While May 25, 2008 – the date of the Phoenix lander’s descent onto Mars’ surface – may be a day long forgotten for most, the same cannot be said of Dr Tom Pike of the Department of Electrical and Electronic Engineering at Imperial College London and his team, who, for the last three years, have been analysing data provided by the lander, along with colleagues. The results of their work were discussed at a European Space Agency meeting last Tuesday.

The team of researchers analysed soil samples using optical and atomic force microscopes, allowing them to resolve particles with diameters of as little as 100 microns. They have since been diligently cataloguing the particle sizes present in the sample. The particles’ make-up and distribution reveals key information about the formation of Martian soil and its interaction with liquid water.

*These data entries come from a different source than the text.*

/-! ### State.setLaunch -/

@[simp] theorem State.setLaunch_mem (s : State) (l : Launch) : (s.setLaunch l).mem = s.mem := rfl
@[simp] theorem State.setLaunch_poison (s : State) (l : Launch) : (s.setLaunch l).poison = s.poison := rfl
@[simp] theorem State.setLaunch_cohorts (s : State) (l : Launch) : (s.setLaunch l).cohorts = s.cohorts := rfl
@[simp] theorem State.setLaunch_cores (s : State) (l : Launch) : (s.setLaunch l).cores = s.cores := rfl
@[simp] theorem State.setLaunch_quads (s : State) (l : Launch) : (s.setLaunch l).quads = s.quads := rfl
@[simp] theorem State.setLaunch_dies (s : State) (l : Launch) : (s.setLaunch l).dies = s.dies := rfl
@[simp] theorem State.setLaunch_ctxs (s : State) (l : Launch) : (s.setLaunch l).ctxs = s.ctxs := rfl
@[simp] theorem State.setLaunch_queues (s : State) (l : Launch) : (s.setLaunch l).queues = s.queues := rfl
@[simp] theorem State.setLaunch_packets (s : State) (l : Launch) : (s.setLaunch l).packets = s.packets := rfl
@[simp] theorem State.setLaunch_wgs (s : State) (l : Launch) : (s.setLaunch l).wgs = s.wgs := rfl
@[simp] theorem State.setLaunch_saved (s : State) (l : Launch) : (s.setLaunch l).saved = s.saved := rfl
@[simp] theorem State.setLaunch_parked (s : State) (l : Launch) : (s.setLaunch l).parked = s.parked := rfl
@[simp] theorem State.setLaunch_landings (s : State) (l : Launch) : (s.setLaunch l).landings = s.landings := rfl
@[simp] theorem State.setLaunch_waitTable (s : State) (l : Launch) : (s.setLaunch l).waitTable = s.waitTable := rfl
@[simp] theorem State.setLaunch_pageReqs (s : State) (l : Launch) : (s.setLaunch l).pageReqs = s.pageReqs := rfl
@[simp] theorem State.setLaunch_jobs (s : State) (l : Launch) : (s.setLaunch l).jobs = s.jobs := rfl
@[simp] theorem State.setLaunch_colls (s : State) (l : Launch) : (s.setLaunch l).colls = s.colls := rfl
@[simp] theorem State.setLaunch_progs (s : State) (l : Launch) : (s.setLaunch l).progs = s.progs := rfl
@[simp] theorem State.setLaunch_pulls (s : State) (l : Launch) : (s.setLaunch l).pulls = s.pulls := rfl
@[simp] theorem State.setLaunch_serves (s : State) (l : Launch) : (s.setLaunch l).serves = s.serves := rfl
@[simp] theorem State.setLaunch_joins (s : State) (l : Launch) : (s.setLaunch l).joins = s.joins := rfl
@[simp] theorem State.setLaunch_rewardTx (s : State) (l : Launch) : (s.setLaunch l).rewardTx = s.rewardTx := rfl
@[simp] theorem State.setLaunch_ports (s : State) (l : Launch) : (s.setLaunch l).ports = s.ports := rfl
@[simp] theorem State.setLaunch_routes (s : State) (l : Launch) : (s.setLaunch l).routes = s.routes := rfl
@[simp] theorem State.setLaunch_podBars (s : State) (l : Launch) : (s.setLaunch l).podBars = s.podBars := rfl
@[simp] theorem State.setLaunch_cycles (s : State) (l : Launch) : (s.setLaunch l).cycles = s.cycles := rfl
@[simp] theorem State.setLaunch_pkgRank (s : State) (l : Launch) : (s.setLaunch l).pkgRank = s.pkgRank := rfl
@[simp] theorem State.setLaunch_mgen (s : State) (l : Launch) : (s.setLaunch l).mgen = s.mgen := rfl
@[simp] theorem State.setLaunch_faddr (s : State) (l : Launch) : (s.setLaunch l).faddr = s.faddr := rfl
@[simp] theorem State.setLaunch_adopted (s : State) (l : Launch) : (s.setLaunch l).adopted = s.adopted := rfl
@[simp] theorem State.setLaunch_staged (s : State) (l : Launch) : (s.setLaunch l).staged = s.staged := rfl
@[simp] theorem State.setLaunch_memState (s : State) (l : Launch) : (s.setLaunch l).memState = s.memState := rfl
@[simp] theorem State.setLaunch_failed (s : State) (l : Launch) : (s.setLaunch l).failed = s.failed := rfl
@[simp] theorem State.setLaunch_memBlock (s : State) (l : Launch) : (s.setLaunch l).memBlock = s.memBlock := rfl
@[simp] theorem State.setLaunch_stepdone (s : State) (l : Launch) : (s.setLaunch l).stepdone = s.stepdone := rfl
@[simp] theorem State.setLaunch_ckpt (s : State) (l : Launch) : (s.setLaunch l).ckpt = s.ckpt := rfl
@[simp] theorem State.setLaunch_heldWrites (s : State) (l : Launch) : (s.setLaunch l).heldWrites = s.heldWrites := rfl
@[simp] theorem State.setLaunch_sealed (s : State) (l : Launch) : (s.setLaunch l).sealed = s.sealed := rfl
@[simp] theorem State.setLaunch_watches (s : State) (l : Launch) : (s.setLaunch l).watches = s.watches := rfl
@[simp] theorem State.setLaunch_heardOn (s : State) (l : Launch) : (s.setLaunch l).heardOn = s.heardOn := rfl
@[simp] theorem State.setLaunch_hbSeq (s : State) (l : Launch) : (s.setLaunch l).hbSeq = s.hbSeq := rfl
@[simp] theorem State.setLaunch_leader (s : State) (l : Launch) : (s.setLaunch l).leader = s.leader := rfl
@[simp] theorem State.setLaunch_stripes (s : State) (l : Launch) : (s.setLaunch l).stripes = s.stripes := rfl
@[simp] theorem State.setLaunch_views (s : State) (l : Launch) : (s.setLaunch l).views = s.views := rfl
@[simp] theorem State.setLaunch_bootstat (s : State) (l : Launch) : (s.setLaunch l).bootstat = s.bootstat := rfl
@[simp] theorem State.setLaunch_released (s : State) (l : Launch) : (s.setLaunch l).released = s.released := rfl
@[simp] theorem State.setLaunch_powered (s : State) (l : Launch) : (s.setLaunch l).powered = s.powered := rfl
@[simp] theorem State.setLaunch_cxlUp (s : State) (l : Launch) : (s.setLaunch l).cxlUp = s.cxlUp := rfl
@[simp] theorem State.setLaunch_pdom (s : State) (l : Launch) : (s.setLaunch l).pdom = s.pdom := rfl
@[simp] theorem State.setLaunch_mailbox (s : State) (l : Launch) : (s.setLaunch l).mailbox = s.mailbox := rfl
@[simp] theorem State.setLaunch_i3c (s : State) (l : Launch) : (s.setLaunch l).i3c = s.i3c := rfl
@[simp] theorem State.setLaunch_shutdown (s : State) (l : Launch) : (s.setLaunch l).shutdown = s.shutdown := rfl
@[simp] theorem State.setLaunch_units (s : State) (l : Launch) : (s.setLaunch l).units = s.units := rfl
@[simp] theorem State.setLaunch_l2sets (s : State) (l : Launch) : (s.setLaunch l).l2sets = s.l2sets := rfl
@[simp] theorem State.setLaunch_l2 (s : State) (l : Launch) : (s.setLaunch l).l2 = s.l2 := rfl
@[simp] theorem State.setLaunch_worked (s : State) (l : Launch) : (s.setLaunch l).worked = s.worked := rfl
@[simp] theorem State.setLaunch_lastLeaders (s : State) (l : Launch) : (s.setLaunch l).lastLeaders = s.lastLeaders := rfl
@[simp] theorem State.setLaunch_outbox (s : State) (l : Launch) : (s.setLaunch l).outbox = s.outbox := rfl
@[simp] theorem State.setLaunch_upsets (s : State) (l : Launch) : (s.setLaunch l).upsets = s.upsets := rfl
@[simp] theorem State.setLaunch_fixes (s : State) (l : Launch) : (s.setLaunch l).fixes = s.fixes := rfl
@[simp] theorem State.setLaunch_reports (s : State) (l : Launch) : (s.setLaunch l).reports = s.reports := rfl
@[simp] theorem State.setLaunch_agenda (s : State) (l : Launch) : (s.setLaunch l).agenda = s.agenda := rfl
@[simp] theorem State.setLaunch_later (s : State) (l : Launch) : (s.setLaunch l).later = s.later := rfl
@[simp] theorem State.setLaunch_cur (s : State) (l : Launch) : (s.setLaunch l).cur = s.cur := rfl
@[simp] theorem State.setLaunch_fresh (s : State) (l : Launch) : (s.setLaunch l).fresh = s.fresh := rfl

The researchers searched for clay particles formed by the chemical process of water breaking down rock. No evidence of such microscopic particles was found. Even when making the assumption that all particles within the size range comparable to analogous particles in Earth’s soil were clay, these would only make up about 0.1% of Martian soil. Comparing this to Earth’s soil, where clay content can be as high as 5%, suggests that Mars’ surface has a very arid history, unfavourable for the development of life.

The particle size distribution (PSD) of soil being studied can be used to draw conclusions about its exposure to liquid water because the proportion of clays depends mostly on length of water exposure and the conditions thereof. In the case of the samples of Martian soil studied, this analysis revealed that the soil could not have been in contact with liquid water for a total of any more than 5000 years throughout the planet’s 4.6 billion years of history. This window of time, even when assuming that the 5000 years occurred in one continuous period, is too short to reasonably expect life to have formed.

In fact, the PSD of Martian soil matches that of the Moon more closely than that of Earth; it shows signs of extreme physical weathering during its formation. While on the Moon, which is not protected by an atmosphere, this is likely due to frequent collisions with meteorites, Martian soil is weathered mostly by strong winds, again suggesting a very hostile environment.

While this study examined only samples from Phoenix’s landing site, close to the northern polar cap, satellite images suggest that there is little variation in the soil’s consistency between different areas of the globe. The same conclusion may thus be drawn for the planet as a whole.

However, all hope is not yet lost. Previous research showed that Mars likely had a warmer, wetter period earlier in its history. This would have been more suited for the development of life. To find out more, scientists must dig deeper and look beyond the surface – literally. Life may still be “taking refuge underground,” Pike says. More research is necessary before the idea of life on Mars can be dismissed entirely.

DOI:10.1029/2011GL049896